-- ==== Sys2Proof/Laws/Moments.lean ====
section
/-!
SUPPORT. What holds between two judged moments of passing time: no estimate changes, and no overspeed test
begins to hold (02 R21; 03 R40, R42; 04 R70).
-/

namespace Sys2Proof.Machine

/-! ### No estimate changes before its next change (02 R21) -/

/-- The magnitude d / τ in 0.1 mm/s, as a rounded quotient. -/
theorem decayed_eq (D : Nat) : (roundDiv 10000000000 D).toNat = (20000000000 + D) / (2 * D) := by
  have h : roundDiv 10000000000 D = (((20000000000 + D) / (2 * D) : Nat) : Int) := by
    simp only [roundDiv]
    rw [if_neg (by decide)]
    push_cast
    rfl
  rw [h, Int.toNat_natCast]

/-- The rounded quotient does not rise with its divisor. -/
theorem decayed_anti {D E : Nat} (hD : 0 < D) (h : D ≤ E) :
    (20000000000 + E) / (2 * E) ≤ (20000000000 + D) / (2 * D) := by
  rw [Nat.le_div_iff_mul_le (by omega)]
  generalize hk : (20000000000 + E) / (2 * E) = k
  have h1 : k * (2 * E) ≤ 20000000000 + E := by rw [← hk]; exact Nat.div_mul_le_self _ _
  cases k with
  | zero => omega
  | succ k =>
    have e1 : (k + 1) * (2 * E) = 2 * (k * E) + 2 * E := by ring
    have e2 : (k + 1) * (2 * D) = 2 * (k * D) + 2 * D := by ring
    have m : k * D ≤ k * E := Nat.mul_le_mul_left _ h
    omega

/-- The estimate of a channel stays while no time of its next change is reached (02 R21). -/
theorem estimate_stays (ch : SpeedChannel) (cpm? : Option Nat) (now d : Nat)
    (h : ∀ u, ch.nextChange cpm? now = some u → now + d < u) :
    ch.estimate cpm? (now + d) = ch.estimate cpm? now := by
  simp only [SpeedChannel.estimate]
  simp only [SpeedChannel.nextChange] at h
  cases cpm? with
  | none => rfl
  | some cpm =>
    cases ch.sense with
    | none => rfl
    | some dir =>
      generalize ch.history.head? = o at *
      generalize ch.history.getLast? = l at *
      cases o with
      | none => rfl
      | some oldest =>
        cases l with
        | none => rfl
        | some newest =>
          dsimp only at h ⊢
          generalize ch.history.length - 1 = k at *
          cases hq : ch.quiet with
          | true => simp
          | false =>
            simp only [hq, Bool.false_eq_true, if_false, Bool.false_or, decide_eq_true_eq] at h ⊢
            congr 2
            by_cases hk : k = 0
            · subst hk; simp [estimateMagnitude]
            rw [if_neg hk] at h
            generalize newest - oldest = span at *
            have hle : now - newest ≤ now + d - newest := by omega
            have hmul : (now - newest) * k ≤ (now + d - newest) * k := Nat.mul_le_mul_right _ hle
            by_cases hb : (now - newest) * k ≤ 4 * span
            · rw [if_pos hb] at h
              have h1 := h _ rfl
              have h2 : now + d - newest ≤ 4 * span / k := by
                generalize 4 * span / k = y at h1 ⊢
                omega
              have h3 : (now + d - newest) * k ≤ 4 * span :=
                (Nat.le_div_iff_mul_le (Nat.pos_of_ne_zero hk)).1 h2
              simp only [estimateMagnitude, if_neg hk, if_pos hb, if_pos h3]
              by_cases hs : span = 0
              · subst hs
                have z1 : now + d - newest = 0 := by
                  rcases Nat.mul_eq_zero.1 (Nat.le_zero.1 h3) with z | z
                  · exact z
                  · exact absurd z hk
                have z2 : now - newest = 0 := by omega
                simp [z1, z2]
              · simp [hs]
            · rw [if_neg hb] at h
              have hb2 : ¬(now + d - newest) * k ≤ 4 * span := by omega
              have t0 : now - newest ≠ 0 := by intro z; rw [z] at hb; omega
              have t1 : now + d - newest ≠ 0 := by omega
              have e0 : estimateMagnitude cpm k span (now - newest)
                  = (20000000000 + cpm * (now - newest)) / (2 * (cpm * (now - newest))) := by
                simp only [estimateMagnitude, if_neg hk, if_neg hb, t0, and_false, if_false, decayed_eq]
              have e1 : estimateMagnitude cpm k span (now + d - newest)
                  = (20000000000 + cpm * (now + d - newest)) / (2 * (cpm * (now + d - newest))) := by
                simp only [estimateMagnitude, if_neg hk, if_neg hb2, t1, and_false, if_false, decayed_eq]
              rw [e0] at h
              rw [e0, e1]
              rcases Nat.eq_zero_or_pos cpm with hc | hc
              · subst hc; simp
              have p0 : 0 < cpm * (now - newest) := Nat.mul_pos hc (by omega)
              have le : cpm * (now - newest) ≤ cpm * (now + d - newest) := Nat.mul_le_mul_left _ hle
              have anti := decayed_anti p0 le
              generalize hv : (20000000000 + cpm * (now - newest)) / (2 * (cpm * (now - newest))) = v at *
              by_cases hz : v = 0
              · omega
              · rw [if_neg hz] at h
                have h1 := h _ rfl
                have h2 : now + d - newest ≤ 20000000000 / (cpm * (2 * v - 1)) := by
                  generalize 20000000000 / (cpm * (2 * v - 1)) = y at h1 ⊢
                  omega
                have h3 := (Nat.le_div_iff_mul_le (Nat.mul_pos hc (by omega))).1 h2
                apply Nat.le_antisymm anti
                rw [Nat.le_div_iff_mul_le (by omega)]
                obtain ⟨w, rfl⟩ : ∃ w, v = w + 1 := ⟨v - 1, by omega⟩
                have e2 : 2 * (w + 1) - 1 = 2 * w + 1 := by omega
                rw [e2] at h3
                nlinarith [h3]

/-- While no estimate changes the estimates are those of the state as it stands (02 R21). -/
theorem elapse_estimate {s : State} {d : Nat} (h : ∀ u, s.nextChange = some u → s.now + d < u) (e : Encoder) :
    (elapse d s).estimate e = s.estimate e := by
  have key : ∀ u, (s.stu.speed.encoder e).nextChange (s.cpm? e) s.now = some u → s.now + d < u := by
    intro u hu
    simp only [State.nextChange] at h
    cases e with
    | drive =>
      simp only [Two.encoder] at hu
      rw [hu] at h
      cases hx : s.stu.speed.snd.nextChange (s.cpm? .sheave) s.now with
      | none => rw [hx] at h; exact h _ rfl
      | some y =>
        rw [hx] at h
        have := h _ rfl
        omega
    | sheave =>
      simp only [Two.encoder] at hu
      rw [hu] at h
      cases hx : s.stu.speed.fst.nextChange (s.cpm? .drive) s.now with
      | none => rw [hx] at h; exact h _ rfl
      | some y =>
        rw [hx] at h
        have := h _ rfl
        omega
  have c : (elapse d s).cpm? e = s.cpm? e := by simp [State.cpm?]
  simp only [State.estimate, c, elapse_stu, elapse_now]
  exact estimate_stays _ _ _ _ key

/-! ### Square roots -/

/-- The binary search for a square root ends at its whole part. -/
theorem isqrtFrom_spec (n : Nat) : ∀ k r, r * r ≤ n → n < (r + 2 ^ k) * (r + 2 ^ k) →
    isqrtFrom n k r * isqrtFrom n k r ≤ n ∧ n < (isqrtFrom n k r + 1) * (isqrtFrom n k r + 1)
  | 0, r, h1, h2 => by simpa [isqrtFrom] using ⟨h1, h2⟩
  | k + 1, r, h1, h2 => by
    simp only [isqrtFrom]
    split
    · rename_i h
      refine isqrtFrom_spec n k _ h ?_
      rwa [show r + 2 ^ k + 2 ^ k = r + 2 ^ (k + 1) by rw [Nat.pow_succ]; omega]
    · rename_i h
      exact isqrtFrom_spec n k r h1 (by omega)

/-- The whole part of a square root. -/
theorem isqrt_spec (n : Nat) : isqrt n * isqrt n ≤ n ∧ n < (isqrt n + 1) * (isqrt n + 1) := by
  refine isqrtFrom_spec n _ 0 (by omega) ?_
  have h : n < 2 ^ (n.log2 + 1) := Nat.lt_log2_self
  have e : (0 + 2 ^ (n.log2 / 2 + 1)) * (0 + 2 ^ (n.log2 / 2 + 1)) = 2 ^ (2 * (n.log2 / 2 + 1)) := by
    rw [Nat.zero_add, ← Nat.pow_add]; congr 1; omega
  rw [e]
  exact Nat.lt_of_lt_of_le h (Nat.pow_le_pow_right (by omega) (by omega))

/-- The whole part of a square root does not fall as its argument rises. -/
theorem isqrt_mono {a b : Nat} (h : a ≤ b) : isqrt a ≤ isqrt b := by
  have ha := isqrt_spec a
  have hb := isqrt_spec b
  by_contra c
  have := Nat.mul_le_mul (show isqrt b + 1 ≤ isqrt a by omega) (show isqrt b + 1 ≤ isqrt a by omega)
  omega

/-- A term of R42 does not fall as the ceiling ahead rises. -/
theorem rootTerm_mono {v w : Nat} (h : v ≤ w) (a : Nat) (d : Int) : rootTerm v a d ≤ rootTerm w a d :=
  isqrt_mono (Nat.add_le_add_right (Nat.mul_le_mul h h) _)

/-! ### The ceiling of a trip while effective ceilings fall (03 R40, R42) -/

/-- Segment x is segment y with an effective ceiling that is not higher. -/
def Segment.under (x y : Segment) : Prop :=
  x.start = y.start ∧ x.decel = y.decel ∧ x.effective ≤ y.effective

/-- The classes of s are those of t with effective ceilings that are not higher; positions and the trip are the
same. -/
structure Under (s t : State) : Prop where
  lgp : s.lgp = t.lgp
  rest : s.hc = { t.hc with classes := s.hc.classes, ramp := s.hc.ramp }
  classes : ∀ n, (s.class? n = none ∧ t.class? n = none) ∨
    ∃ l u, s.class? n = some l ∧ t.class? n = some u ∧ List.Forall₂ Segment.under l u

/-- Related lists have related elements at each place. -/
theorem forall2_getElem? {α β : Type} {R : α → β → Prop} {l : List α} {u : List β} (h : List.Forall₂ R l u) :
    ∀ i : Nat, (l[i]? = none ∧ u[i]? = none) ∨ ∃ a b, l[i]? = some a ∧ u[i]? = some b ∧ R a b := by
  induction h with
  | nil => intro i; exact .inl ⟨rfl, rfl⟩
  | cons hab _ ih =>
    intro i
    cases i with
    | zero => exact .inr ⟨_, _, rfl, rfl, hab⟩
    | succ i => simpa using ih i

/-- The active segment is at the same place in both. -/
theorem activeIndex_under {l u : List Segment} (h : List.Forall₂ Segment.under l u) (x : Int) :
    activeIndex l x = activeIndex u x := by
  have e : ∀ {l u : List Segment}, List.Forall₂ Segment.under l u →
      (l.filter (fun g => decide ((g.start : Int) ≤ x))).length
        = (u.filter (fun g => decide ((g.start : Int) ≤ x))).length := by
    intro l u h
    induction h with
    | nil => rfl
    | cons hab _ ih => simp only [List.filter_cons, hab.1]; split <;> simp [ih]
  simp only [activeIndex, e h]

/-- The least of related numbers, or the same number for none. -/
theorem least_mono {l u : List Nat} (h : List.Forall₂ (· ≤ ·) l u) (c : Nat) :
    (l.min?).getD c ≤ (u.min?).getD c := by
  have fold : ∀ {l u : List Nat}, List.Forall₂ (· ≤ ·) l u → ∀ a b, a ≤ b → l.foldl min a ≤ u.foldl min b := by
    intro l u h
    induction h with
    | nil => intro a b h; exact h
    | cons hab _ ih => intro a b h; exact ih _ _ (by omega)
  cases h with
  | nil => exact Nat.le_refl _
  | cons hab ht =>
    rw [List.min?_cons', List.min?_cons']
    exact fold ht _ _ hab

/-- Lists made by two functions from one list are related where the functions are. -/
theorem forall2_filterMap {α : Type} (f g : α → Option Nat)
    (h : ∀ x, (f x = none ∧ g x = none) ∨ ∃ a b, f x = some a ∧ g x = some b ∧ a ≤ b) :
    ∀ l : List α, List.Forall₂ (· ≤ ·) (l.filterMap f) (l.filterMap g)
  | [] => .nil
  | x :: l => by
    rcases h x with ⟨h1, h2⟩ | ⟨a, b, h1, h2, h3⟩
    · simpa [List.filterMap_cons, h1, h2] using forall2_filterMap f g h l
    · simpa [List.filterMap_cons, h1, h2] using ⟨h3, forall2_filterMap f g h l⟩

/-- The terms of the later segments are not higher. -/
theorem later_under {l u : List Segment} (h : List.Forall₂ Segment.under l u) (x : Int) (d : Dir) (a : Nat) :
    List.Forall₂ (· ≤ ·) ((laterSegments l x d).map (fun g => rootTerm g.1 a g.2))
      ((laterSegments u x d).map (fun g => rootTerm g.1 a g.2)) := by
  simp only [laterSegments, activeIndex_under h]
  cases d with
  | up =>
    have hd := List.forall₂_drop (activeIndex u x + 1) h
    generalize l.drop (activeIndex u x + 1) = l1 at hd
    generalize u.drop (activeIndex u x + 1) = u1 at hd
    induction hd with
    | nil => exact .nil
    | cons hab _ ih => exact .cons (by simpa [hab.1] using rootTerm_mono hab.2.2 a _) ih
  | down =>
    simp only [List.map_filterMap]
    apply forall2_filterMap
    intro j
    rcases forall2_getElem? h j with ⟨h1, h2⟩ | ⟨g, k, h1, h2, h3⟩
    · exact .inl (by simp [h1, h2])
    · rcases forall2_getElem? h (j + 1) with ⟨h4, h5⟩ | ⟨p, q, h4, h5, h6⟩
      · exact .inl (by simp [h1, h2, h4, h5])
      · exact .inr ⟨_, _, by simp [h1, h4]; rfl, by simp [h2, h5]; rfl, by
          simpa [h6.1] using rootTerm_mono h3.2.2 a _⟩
━━━━━━━━
The answer must be every line of the listing that holds the word "Type".

theorem forall2_getElem? {α β : Type} {R : α → β → Prop} {l : List α} {u : List β} (h : List.Forall₂ R l u) :
theorem forall2_filterMap {α : Type} (f g : α → Option Nat)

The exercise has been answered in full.